Кляп Борец не вытащил специально. И задавал вопросы, не вытащив кляп, тоже специально. «Языка» надо вначале бить, а потом давать возможность говорить. Когда бьют, не давая возможности ничего сказать, — это страшно. Это значит, что могут убить, и значит, что ты не очень нужен. Прежде чем дать возможность говорить, надо сломить «языку» волю. Во фронтовых условиях это происходит автоматически. Пока «языка» захватывают, обездвиживают и где волоком, где на себе перетаскивают через линию фронта, на нем живого места не останется. Этого перетаскивать было некуда. И значит, следовало давить на психику на месте.
— Значит, хочешь молчать. Хочешь упорствовать. Еще несколько крайне болезненных ударов по корпусу.
— У-уу! Угу! Мммм-м!
— Ах, у тебя кляп? — вспомнил Борец. — Ах ты говорить не можешь?
— Мгы-ы! — закивал Шустрый.
— А кричать не будешь?
— Мммы-мы! — замотал головой Шустрый.
Борец выдернул кляп. С силой выдернул, как пробку из бутылки, не заботясь о целостности зубов «языка». С «языками» вообще лучше не церемониться. Тогда они быстрее начинают говорить.
— Уф-ф-ф! — перевел дух Шустрый.
— Это все, что ты мне хотел сказать? — возмутился Борец и на этот раз ударил ногой по колену, одновременно плотно зажав рот пленника ладонью.
— У-у-ух-ыы! — невнятно закричал Шустрый.
— Ну что? Вспомнил?
— Что? Что, вспомнил? — затараторил пленник, как только ему открыли рот.

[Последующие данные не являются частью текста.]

-- ==== Sys2Proof/Machine/WorkQueue.lean ====
section
/-!
DEFINITION. Work queues (09_work_queues.md): the access gate of an instance window (R315), doorbells and pushes (R233, R234, R236),
fetching and judging entries (R230-R238, R246), halts (R247, R248), ring commands (R255, R258), flushes (R253).
-/

namespace Sys2Proof.Machine

/-! ### The instance window (R315) -/

/-- An access refused with Unsupported Request and counted (R315): a read of a number of bytes returns all ones, a posted write nothing. -/
def State.unsupported (s : State) (link : Nat) (read : Option Nat) : State :=
  let s := s.bump F.HPT_UR 1 link
  match read with
  | some n => s.emit (.tlpCpl link 1 (List.replicate n 0xFF))
  | none => s

/-- Whether an instance's partition is enabled and names a link's port (R315). -/
def State.portNamed (s : State) (link vf : Nat) : Bool :=
  match s.partOf vf with
  | some p => (s.partDef p).any fun d => d.hostPortMask.testBit (link / 4)
  | none => false

/-- Whether an instance's BARs answer on a link at all: the link is an endpoint's (R313, R315). -/
def State.barAnswers (s : State) (link vf : Nat) : Bool := !s.isRoot link && s.portNamed link vf

/-- Whether an instance is attached through a link: ATTACHED, or PAUSED after a re-attachment (R315, R320). -/
def State.onLink (s : State) (link vf : Nat) : Bool :=
  (s.rd F.HPT_INST_STATE_state vf == attAttached || s.rd F.HPT_INST_STATE_state vf == attPaused) && s.rd F.HPT_INST_STATE_link vf == link

/-- An access to an instance window that answers only on the attached link (R315): a read of a number of bytes, or a write. A link that is not up
carries none (R323). -/
def winAct (link vf : Nat) (read : Option Nat) (s : State) (f : State → State) : Host.Outcome State Fault Refusal :=
  actOn (decide (link < 16) && decide (vf < 1024)) s fun s =>
    if !s.linkUp link then s
    else if s.barAnswers link vf && s.onLink link vf then f s else s.unsupported link read

/-! ### Doorbells (R233, R236) -/

/-- A register write refused under R10 and logged (R471). -/
def State.refuseWrite (s : State) (b : Blk) (off : Nat) (index : Nat := 0) : State :=
  State.logEv { s with wrefused := s.wrefused + 1 } b .writeRefused 0 off index

/-- Whether fetching has halted for a ring's partition, or for the device (R247, R248). -/
def State.halted (s : State) (key : Nat) : Bool :=
  s.rd F.WQE_DEV_HALT_halted == 1
    || (key != ctlKey && s.rd F.WQE_PTN_HALT_halted (s.rd F.PTN_INST_partition (ringVf key)) == 1)

/-- The count of the oldest entry of a ring not yet completed (R233). -/
def Ring.oldest (r : Ring) : Nat := r.open_.foldl (fun a c => if cdiff r.fetched a < cdiff r.fetched c then c else a) r.fetched

/-- A new submission tail: ignored behind the one held, refused beyond the ring (R233); ignored and counted on a ring that is stopping,
counted during a halt (R247, R255). -/
def State.ringTail (s : State) (key tail off : Nat) : State :=
  match s.ring? key with
  | none => s.bump F.WQE_DB_REFUSED
  | some r =>
    if r.state ≠ .active then s.bump F.WQE_DB_REFUSED
    else
      let s := if s.halted key then s.bump F.WQE_DB_REFUSED else s
      if tail = r.tail then s.setRing key { r with parked := false }
      else if !serialOlder 32 r.tail tail then s
      else if serialOlder 32 r.oldest tail ∧ 2 ^ r.sqLog < cdiff tail r.oldest then (s.bump F.WQE_DB_REFUSED).refuseWrite .WQE off
      else s.setRing key { r with tail := tail, parked := false }

/-- A doorbell part other than the tail: none where the pair is not ACTIVE, which ignores and counts it (R255); counted during a halt (R247). -/
def State.ringBell (s : State) (key : Nat) : Option Ring × State :=
  match s.ring? key with
  | none => (none, s.bump F.WQE_DB_REFUSED)
  | some r =>
    if r.state ≠ .active then (none, s.bump F.WQE_DB_REFUSED)
    else (some r, if s.halted key then s.bump F.WQE_DB_REFUSED else s)

/-- A new completion head: ignored behind the one held, refused beyond the completion count (R233). -/
def State.ringHead (s : State) (key head off : Nat) : State :=
  match s.ringBell key with
  | (none, s) => s
  | (some r, s) =>
    if !serialOlder 32 r.head head then s
    else if serialOlder 32 r.posted head then (s.bump F.WQE_DB_REFUSED).refuseWrite .WQE off
    else s.setRing key { r with head := head }

/-- `arm` (R236): one interrupt at the next completion, or at once where completions are pending. -/
def State.ringArm (s : State) (key : Nat) : State :=
  match s.ringBell key with
  | (none, s) => s
  | (some r, s) =>
    if r.posted ≠ r.head then s.interrupt (ringVf key) r.vector
    else (s.setRing key { r with armed := true }).wr F.WQE_DB_arm 1 key

/-- The offset of a ring's doorbell in its window. -/
def dbOff (ring part : Nat) : Nat := 0x10000 + 16 * ring + part

/-- A write of `sq_tail` (R233). -/
def execSqDoorbell (link vf ring tail : Nat) (s : State) : Host.Outcome State Fault Refusal :=
  winAct link vf none s fun s => s.ringTail (vf * 4096 + ring % 4096) (tail % 2 ^ 32) (dbOff ring 0)

/-- A write of `cq_head` (R233). -/
def execCqDoorbell (link vf ring head : Nat) (s : State) : Host.Outcome State Fault Refusal :=
  winAct link vf none s fun s => s.ringHead (vf * 4096 + ring % 4096) (head % 2 ^ 32) (dbOff ring 4)

/-- A write of `arm` (R236). -/
def execArm (link vf ring : Nat) (s : State) : Host.Outcome State Fault Refusal :=
  winAct link vf none s fun s => s.ringArm (vf * 4096 + ring % 4096)

/-- A write of the control-ring tail (R259). -/
def execCtlSqDoorbell (tail : Nat) (s : State) : Host.Outcome State Fault Refusal :=
  act s (asManager false fun s => s.ringTail ctlKey (tail % 2 ^ 32) 0x10)

/-- A write of the control completion head (R259). -/
def execCtlCqDoorbell (head : Nat) (s : State) : Host.Outcome State Fault Refusal :=
  act s (asManager false fun s => s.ringHead ctlKey (head % 2 ^ 32) 0x10)

/-- A push (R234): the entry is taken at `sq_tail`, or dropped where its `phase` is not current or the ring is not ACTIVE. -/
def State.pushEntry (s : State) (key : Nat) (e : List Byte) : State :=
  match s.ring? key with
  | none => s.bump F.WQE_PUSH_DROP
  | some r =>
    if r.state ≠ .active ∨ phaseOf e ≠ phaseAt r.tail r.sqLog then s.bump F.WQE_PUSH_DROP
    else
      let s := if s.halted key then s.bump F.WQE_DB_REFUSED else s
      s.setRing key { r with pushed := Tbl.set r.pushed r.tail e, tail := (r.tail + 1) % 2 ^ 32, parked := false }

/-- Bytes written into a push slot (R234): they gather until the entry's last byte is written, and the entry is then taken; one of which another
byte was never written is no whole entry and is dropped (log entry 64). -/
def State.pushBytes (s : State) (vf ring at_ : Nat) (data : List Byte) : State :=
  let key := vf * 4096 + ring
  let size := if (s.ring? key).any (!·.entry256) then 64 else 256
  let i := s.inst vf
  let old := Tbl.getD i.pushing ring []
  let buf := (data.zipIdx.filter fun b => decide (at_ + b.2 < size)).foldl (fun t b => Tbl.set t (at_ + b.2) b.1) old
  if at_ < size ∧ size ≤ at_ + data.length then
    let s := s.setInst vf { i with pushing := Tbl.erase i.pushing ring }
    if buf.length = size then s.pushEntry key (Tbl.vals buf) else s.bump F.WQE_PUSH_DROP
  else s.setInst vf { i with pushing := Tbl.set i.pushing ring buf }

/-- A whole entry written into a push slot (R234): 256 bytes, of which a 64-byte ring uses the first 64. -/
def execPush (link vf ring : Nat) (entry : List Byte) (s : State) : Host.Outcome State Fault Refusal :=
  winAct link vf none s fun s =>
    if 1024 ≤ ring then s.bump F.HPT_UR 1 link
    else
      let key := vf * 4096 + ring
      let size := if (s.ring? key).any (·.entry256) then 256 else 64
      s.pushEntry key (padTo size (entry.take size))

/-! ### Judging (R237-R246) -/

/-- Whether an opcode exists (R238, and the chapters it names). -/
def opcodeKnown (o : Nat) : Bool :=
  (decide (1 ≤ o) && decide (o ≤ 7)) || (decide (0x10 ≤ o) && decide (o ≤ 0x12)) || (decide (0x20 ≤ o) && decide (o ≤ 0x22))
    || o == 0x40 || o == 0x41 || (decide (0x50 ≤ o) && decide (o ≤ 0x55)) || (decide (0x60 ≤ o) && decide (o ≤ 0x69))

/-- Whether a ring kind accepts an opcode (R238, R337, R388, R420). -/
def opcodeOn (o : Nat) : RingKind → Bool
  | .control => o == 1 || decide (0x60 ≤ o)
  | .receive => o == 6
  | .work => o != 6 && decide (o < 0x60)

/-- The flag bits an opcode uses (R237). -/
def flagsUsed (o : Nat) : Nat :=
  if o = 2 ∨ o = 4 then 0b000111 else if o = 0x10 ∨ o = 0x11 then 0b111001 else 0b000001

/-- The reserved body bytes of R238-R245 are 0. -/
def bodyZero (o : Nat) (d : List Byte) : Bool :=
  if o = 1 ∨ o = 0x22 then zeroBytes d 16 47
  else if o = 2 then zeroBytes d 40 23
  else if o = 3 then zeroBytes d 40 23
  else if o = 4 then zeroBytes d 24 12 && zeroBytes d 44 19
  else if o = 5 then zeroBytes d 29 3 && zeroBytes d 48 15
  else if o = 6 then zeroBytes d 28 35
  else if o = 7 then fieldLE d 54 1 / 128 == 0 && zeroBytes d 55 8
  else if o = 0x10 then fieldLE d 54 1 / 128 == 0 && fieldLE d 55 1 / 128 == 0 && fieldLE d 58 1 / 128 == 0
  else if o = 0x11 then fieldLE d 42 1 / 128 == 0 && fieldLE d 43 1 % 16 == 0 && fieldLE d 43 1 / 128 == 0
    && fieldLE d 44 1 % 8 == 0 && fieldLE d 44 1 / 128 == 0 && zeroBytes d 49 14
  else if o = 0x12 then fieldLE d 28 1 / 4 == 0 && zeroBytes d 29 34
  else if o = 0x20 ∨ o = 0x21 then zeroBytes d 58 5
  else true

/-- Reserved header bits of R237: flags the opcode does not use, `chunk_log2` outside COLL and STEP, byte 3 where it has no meaning. -/
def headerZero (h : DescHdr) : Bool :=
  (h.flags &&& (0xFF - flagsUsed h.opcode)) == 0
    && (h.opcode == 0x10 || h.opcode == 0x11 || h.chunkLog2 == 0)
    && (h.opcode == 2 || h.opcode == 4 || h.opcode == 0x10 || h.opcode == 0x11 || h.inlineLen == 0)

/-- The inline rules of R240; true where they are kept. -/
def inlineOk (h : DescHdr) (d : List Byte) (entry256 : Bool) : Bool :=
  let moves := h.opcode == 2 || h.opcode == 4
  if bitAt h.flags 2 then
    entry256 && moves && decide (h.inlineLen ≤ 192) && fieldLE d 36 4 == h.inlineLen && fieldLE d 16 8 == 0
  else !moves || h.inlineLen == 0

/-- The reason an entry is malformed, if it is: the first of 1, 4, 2, 3 that applies (R246). -/
def malformed (r : Ring) (d : List Byte) : Option Nat :=
  let h := descHdr d
  if !opcodeKnown h.opcode then some 1
  else if !opcodeOn h.opcode r.kind then some 4
  else if !headerZero h then some 2
  else if !inlineOk h d r.entry256 then some 3
  else none

/-- What a CONN_MODIFY shows however it ends: the epoch in force of its connection (R251). -/
def State.epochShown (s : State) (key : Nat) (h : DescHdr) : List Byte :=
  match (if h.opcode = 0x21 then s.conn? h.target else none) with
  | some k => if k.vf = ringVf key ∧ k.svc = 0 then leBytes 2 k.epoch else []
  | none => []

/-- The completion, as it begins, of the entry of a count (R249, R251). -/
def State.cqeFor (s : State) (key count : Nat) (r : Ring) (d : List Byte) : Cqe :=
  { cqe0 (descHdr d) (count % 2 ^ r.sqLog) with result := s.epochShown key (descHdr d) }

/-! ### Halts (R247, R248) -/

/-- Completes fetched entries HALTED (R247, R248). -/
def State.haltFetched (s : State) (mine : Nat → Bool) : State :=
  let out := s.fetched.filter fun f => mine f.key
  let s := { s with fetched := s.fetched.filter fun f => !mine f.key }
  out.foldl (fun s f =>
    match s.ring? f.key with
    | some r => s.completeEntry f.key f.count { s.cqeFor f.key f.count r f.desc with status := Status.halted }
    | none => s) s

/-- A malformed entry: its completion with the reason, and the halt of its partition, or of the device on the control ring. -/
def State.malformedEntry (s : State) (key : Nat) (r : Ring) (count : Nat) (d : List Byte) (reason : Nat) : State :=
  let slot := count % 2 ^ r.sqLog
  let s := s.bump F.WQE_MALFORMED
  let s := s.completeEntry key count
    { cqe0 (descHdr d) slot with status := Status.fencedOrMalformed, sub := 2, result := leBytes 1 reason }
  if key = ctlKey then
    let s := ((s.wr F.WQE_DEV_HALT_halted 1).wr F.WQE_DEV_HALT_reason reason).wr F.WQE_DEV_HALT_slot slot
    (s.logEv .WQE .halt reason (2 ^ 44 + slot)).haltFetched fun _ => true
  else
    let vf := ringVf key
    let p := s.rd F.PTN_INST_partition vf
    let s := (((((s.wr F.WQE_PTN_HALT_halted 1 p).wr F.WQE_PTN_HALT_reason reason p).wr F.WQE_PTN_HALT_ring (key % 4096) p).wr
      F.WQE_PTN_HALT_vf vf p).wr F.WQE_PTN_HALT_slot slot p).wr F.PTN_PART_halted 1 p
    let s := s.logEv .WQE .halt reason (p * 2 ^ 38 + vf * 2 ^ 28 + key % 4096 * 2 ^ 16 + slot)
    s.haltFetched fun k => k != ctlKey && s.rd F.PTN_INST_partition (ringVf k) == p

/-! ### Fetching (R232, R235) -/

/-- The entry size of a ring in bytes. -/
def Ring.esz (r : Ring) : Nat := if r.entry256 then 256 else 64

/-- What reading an entry gives. -/
inductive EntryRead where
  | bytes (e : List Byte)
  | poison
  | wait (link addr : Nat)
  | nowhere
  deriving DecidableEq, Repr

/-- Reads the entry of a count: its pushed copy, or its ring slot (R234); a slot in host memory is read over its link (R312). -/
def State.readEntry (s : State) (r : Ring) (count : Nat) : EntryRead :=
  match Tbl.get? r.pushed count with
  | some e => .bytes e
  | none =>
    let off := count % 2 ^ r.sqLog * r.esz
    match r.sqPages[off / 4096]? with
    | some (.dev a) => if s.devBad (a + off % 4096) r.esz then .poison else .bytes (s.memRead (a + off % 4096) r.esz)
    | some (.host x a) =>
      if (Tbl.get? s.hpt.view (hostKey x (a + off % 4096))).isSome then
        .bytes ((List.range r.esz).map fun k => s.hostByte x (a + off % 4096 + k))
      else .wait x (a + off % 4096)
    | none => .nowhere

— Про дискеты? И про паспорта.
— Про какие паспорта?
— Про эти вот паспорта, — показал Борец. И, выждав короткую паузу, ударил ими пленника наотмашь по разбитым губам. — Вспомнил?
— Что?
— Откуда и зачем эти паспорта?
— Эти? Эти из фирмы. Их нам фирмовые сделали. Когда мы на них наехали.
— Зачем сделали?
— Чтобы ехать. За границу ехать. Потому что по простым нельзя.
— Куда ехать за границу?
— Папа не сказал.
— Какой Папа?
— Ну Папа! Наш Папа! Главный наш. Это он сказал, чтобы мы паспорта...
— А дискеты?
— Какие дискеты?
Сильный, костяшками пальцев удар под правое подреберье. Туда, где располагается печень.
— Ой!
— Где дискеты?
— Какие?
— Ты сам знаешь какие.
— Не знаю. Мамой клянусь!
Еще один удар. Такой же силы и туда же.